Catalog description:
The first required course in a two-semester sequence, English Composition I teaches techniques for brainstorming, planning, drafting, revising, editing, and proofreading. Students move from expressive to persuasive writing while improving reading skills. Course work includes student-instructor conferencing, small groups, and multi-draft approach to assignments. Students keep an informal journal.

Prerequisites:
52-1101 INTRO TO COLLEGE WRITING or
52-1100 ESL INTRO TO COLLEGE WRITING

Goals and Objectives:
  • Use processes of brainstorming, drafting, revising, and editing to compose original essays that generate and communicate personal and intellectual discoveries;
  • Develop a controlling idea, exploring it in depth with illustrative detail;
  • Use organizational strategies appropriate to their audience and purpose;
  • Craft coherent, well-developed paragraphs and sentences free from distracting mechanical error;
  • Read and respond to student and published writing critically;
  • Respond to 2-3 published authors in the context of an essay, using MLA style citation.

Course Overview:

This course is divided into four units, each taking approximately three weeks. Each unit will build on the previous one, expanding on the writing methods we learn and the explorations we conduct. The units explore four facets of our culture that effects who we are and how we relate to the world.

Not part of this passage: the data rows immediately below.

-- ==== Sys2Proof/Certificates/Slice0/Obligations.lean ====
section
/-! DEFINITION. The statements for the provers, one `def Obligations.<Name> : Prop` each. -/

section

open Sys2Proof Sys2Proof.Machine

/-! ## The machine -/

/-- A command at the front of the queue is run by `exec` on the state with the queue's rest. -/
def Obligations.StepRunsFrontCommand : Prop :=
  (∀ (c : Instr) (s : State), step (s.pushFront c) = exec c s) ∧
  (∀ (c : Instr) (rest : List Instr) (s : State), s.pending = c :: rest → step s = exec c { s with pending := rest })

/-- With no command waiting a step is the model's tick (notes/assumptions/1.md): nothing without power, the clock alone in reset,
else one due event or one show tick.  The order of the events due at one tick, and what the tick itself serves, are the model's choices
(notes/assumptions/2.md, 71.md and 80.md). -/
def Obligations.EmptyQueueStepTicks : Prop :=
  ∀ s : State, s.pending = [] →
    (s.powered = false → step s = .next s) ∧
    (s.powered = true → s.resetPin = true → step s = .next (tickClock s)) ∧
    (s.running = true → ∀ t, serveDue s = some t → step s = .next t) ∧
    (s.running = true → serveDue s = none → step s = .next (tickClock (tickShow (tickDevices (tickTimers s)))))

/-! ## Resets and power -/

/-- Every kind of reset returns the volatile state to its reset values, block by block (link, wanted set, slots, lane queues, holds,
compositions, showing, pictures, sound, sync, cues, counting, events, actions, limits, counters), keeps the store but for the write in
progress, and leaves the clock as its kind says (section 10.6).  Whether the write in progress was written is a free choice
(notes/assumptions/17.md).  The empty log and allowance table before the store is read (notes/assumptions/85.md), and the message of an
empty action entry (notes/assumptions/76.md), are the model's choices. -/
def Obligations.ResetReturnsVolatileState : Prop :=
  ∀ (cause : ResetCause) (s : State),
    (resetTo cause s).timeline = Timeline.reset ∧ (resetTo cause s).picture = PictureOut.reset ∧
    (resetTo cause s).link.queue = [] ∧ (resetTo cause s).wanted = [] ∧ (resetTo cause s).schedule.queue = [] ∧
    (resetTo cause s).buffer.pool = 32768 ∧ (resetTo cause s).counters = Counters.zero ∧
    (resetTo cause s).mgmt.limits = Limits.reset ∧ (resetTo cause s).sound = Sound.reset ∧
    (resetTo cause s).pending = s.pending ∧
    (resetTo cause s).clock = (if cause = .powerOn then Clock.reset else s.clock) ∧
    ((resetTo cause s).isAsserted .clockUnset = !(resetTo cause s).clock.isSet) ∧
    (resetTo cause s).counting.startup = (if s.resetPin then .heldInReset else .reading) ∧
    ((resetTo cause s).link.state = (if s.resetPin = false ∧ s.signal = true then .training else .down)) ∧
    ((resetTo cause s).link =
      (if s.resetPin = false ∧ s.signal = true then LinkPort.reset.beginAttempt else LinkPort.reset)) ∧
    (∀ l, (resetTo cause s).laneSlots l = [] ∧ (resetTo cause s).queue l = []) ∧
    (∀ l, (resetTo cause s).hold l = LaneHold.reset) ∧ (∀ i : Fin 4, (resetTo cause s).comps[i] = .empty) ∧
    (resetTo cause s).cues = CueEngine.reset ∧ (resetTo cause s).actions = ActionUnit.reset ∧
    (resetTo cause s).sync = Sync.reset ∧ (resetTo cause s).schedule.heartbeat = 0 ∧
    (∀ k, k ≠ .clockUnset → (resetTo cause s).event k = EventRec.reset) ∧
    (resetTo cause s).event .clockUnset = (if (resetTo cause s).clock.isSet then EventRec.reset
      else { asserted := true, onAssert := true, onDeassert := true, count := 1,
             last := some { time := (resetTo cause s).clock.now, unset := true } }) ∧
    (resetTo cause s).mgmt.restartPending = false ∧ (resetTo cause s).mgmt.snapshot = none ∧
    (resetTo cause s).counting.queue = [] ∧ (resetTo cause s).counting.log = [] ∧ (resetTo cause s).counting.bound = none ∧
    (∀ i, ((resetTo cause s).place i).record = none) ∧ (resetTo cause s).powered = true ∧
    (resetTo cause s).resetPin = s.resetPin ∧ (resetTo cause s).signal = s.signal ∧
    (s.counting.queue = [] → (resetTo cause s).store = s.store) ∧
    (∀ e rest, s.counting.queue = e :: rest →
      (resetTo cause s).store = s.store ∨ (resetTo cause s).store = s.store.write e s.counting.header)

/-- The reset cause record after each kind of reset, as READ_STATUS and READ_COUNTERS return it (R167). -/
def Obligations.ResetCauseRecord : Prop :=
  ∀ s : State,
    ((resetTo .powerOn s).mgmt.cause = .powerOn ∧ (resetTo .powerOn s).mgmt.resets = 0 ∧
      (resetTo .powerOn s).mgmt.unread = true) ∧
    ((resetTo .resetLine s).mgmt.cause = .resetLine ∧ (resetTo .resetLine s).mgmt.resets = min 255 (s.mgmt.resets + 1) ∧
      (resetTo .resetLine s).mgmt.unread = true) ∧
    ((resetTo .restart s).mgmt.cause = .restart ∧ (resetTo .restart s).mgmt.resets = min 255 (s.mgmt.resets + 1) ∧
      (resetTo .restart s).mgmt.unread = true) ∧
    (s.status.cause = s.mgmt.cause ∧ s.status.resets = s.mgmt.resets ∧ s.status.unread = s.mgmt.unread ∧
      s.takeSnapshot.resets = s.mgmt.resets)

/-- POWER_ON resets in every state; RESET_LINE resets a powered part whose pin was released, and holds it; the release begins
start-up and takes a present signal; POWER_LOSS leaves only the pins, the store and the waiting commands (section 10.6).  The model's
choices in it: POWER_ON resets a powered part too, and POWER_LOSS leaves the reset values (notes/assumptions/9.md); a present signal is
taken at the pin's release (notes/assumptions/10.md). -/
def Obligations.PowerAndResetPin : Prop :=
  ∀ s : State,
    exec .powerOn s = .next (resetTo .powerOn s) ∧
    (s.powered = true → s.resetPin = false → exec .resetLine s = .next (resetTo .resetLine { s with resetPin := true })) ∧
    (s.powered = true → s.resetPin = true → s.signal = false →
      exec .resetPinRelease s = .next { s with resetPin := false, counting := { s.counting with startup := .reading } }) ∧
    (s.powered = true → s.resetPin = true → s.signal = true → s.link.state = .down →
      exec .resetPinRelease s = .next { s with
        resetPin := false, counting := { s.counting with startup := .reading }, link := s.link.beginAttempt }) ∧
    (s.powered = true → ∃ t, exec .powerLoss s = .next t ∧ t.powered = false ∧ t.resetPin = s.resetPin ∧ t.signal = s.signal ∧
      t.pending = s.pending ∧ t.timeline = Timeline.reset ∧ t.link = LinkPort.reset ∧ t.mgmt = Management.reset ∧
      (s.counting.queue = [] → t.store = s.store) ∧
      (∀ e rest, s.counting.queue = e :: rest → t.store = s.store ∨ t.store = s.store.write e s.counting.header))

/-! ## The reel link -/

/-- Signal detect in DOWN, the attempt timer in TRAINING and a retrain word in TRAINING each begin an attempt, which sends the M460's
retrain word where it left UP on its own trigger and then its ability word, 4,096 bytes on 1, 2 or 4 lanes (sections 1.1). -/
def Obligations.TrainingAttemptsBegin : Prop :=
  ∀ s : State, s.running = true →
    (s.link.state = .down → exec .signalDetect s = .next { s with signal := true, link := s.link.beginAttempt }) ∧
    (s.link.state ≠ .down → exec .signalDetect s = .next { s with signal := true }) ∧
    (s.link.state = .training → exec .trainingAttemptTimer s = .next { s with link := s.link.beginAttempt }) ∧
    (s.link.state = .training → exec .retrainWordReceived s = .next { s with link := s.link.beginAttempt }) ∧
    s.link.beginAttempt.state = .training ∧ s.link.beginAttempt.attempt = some 0 ∧ s.link.beginAttempt.decided = false ∧
    s.link.beginAttempt.ownRetrain = false ∧
    s.link.beginAttempt.out = .words (if s.link.ownRetrain then [.retrain, .ability 4096 [1, 2, 4]] else [.ability 4096 [1, 2, 4]])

Unit 1: Discipline (Career)
In unit one we will begin to explore your writing style and practice doing short bursts of writing. You will use this time to consider your burgeoning relationship to your discipline. (In this context, discipline refers to the field you're working in rather than punishment.) You'll ask what your discipline means to you, why you are considering it, and how your writing will affect your performance in it.

Unit 2: Family
Unit two expands from private to public writing spaces; we will move from individual writing activities to collaborative ones. In doing so, you will explore the relationship between yourself, your family, and your discipline. As you connect these disparate elements, your map will become more clear.

Unit 3: Entertainment
As we pass the half-way point of the semester, we will take time to consider more strategies for revision and focus on audience and purpose. Your map will expand to include culture—you will ask how the institution of entertainment orients your world, and what how it relates to the other institutions.

Unit 4: Community
The end of the semester will present a navigation challenge to the course. We will move from more abstract, personal writing to specific public writing, considering how argument and persuasion come into play in writing. You will use the self-map you have been constructing to generate “directions” to the solution of a public-policy issue.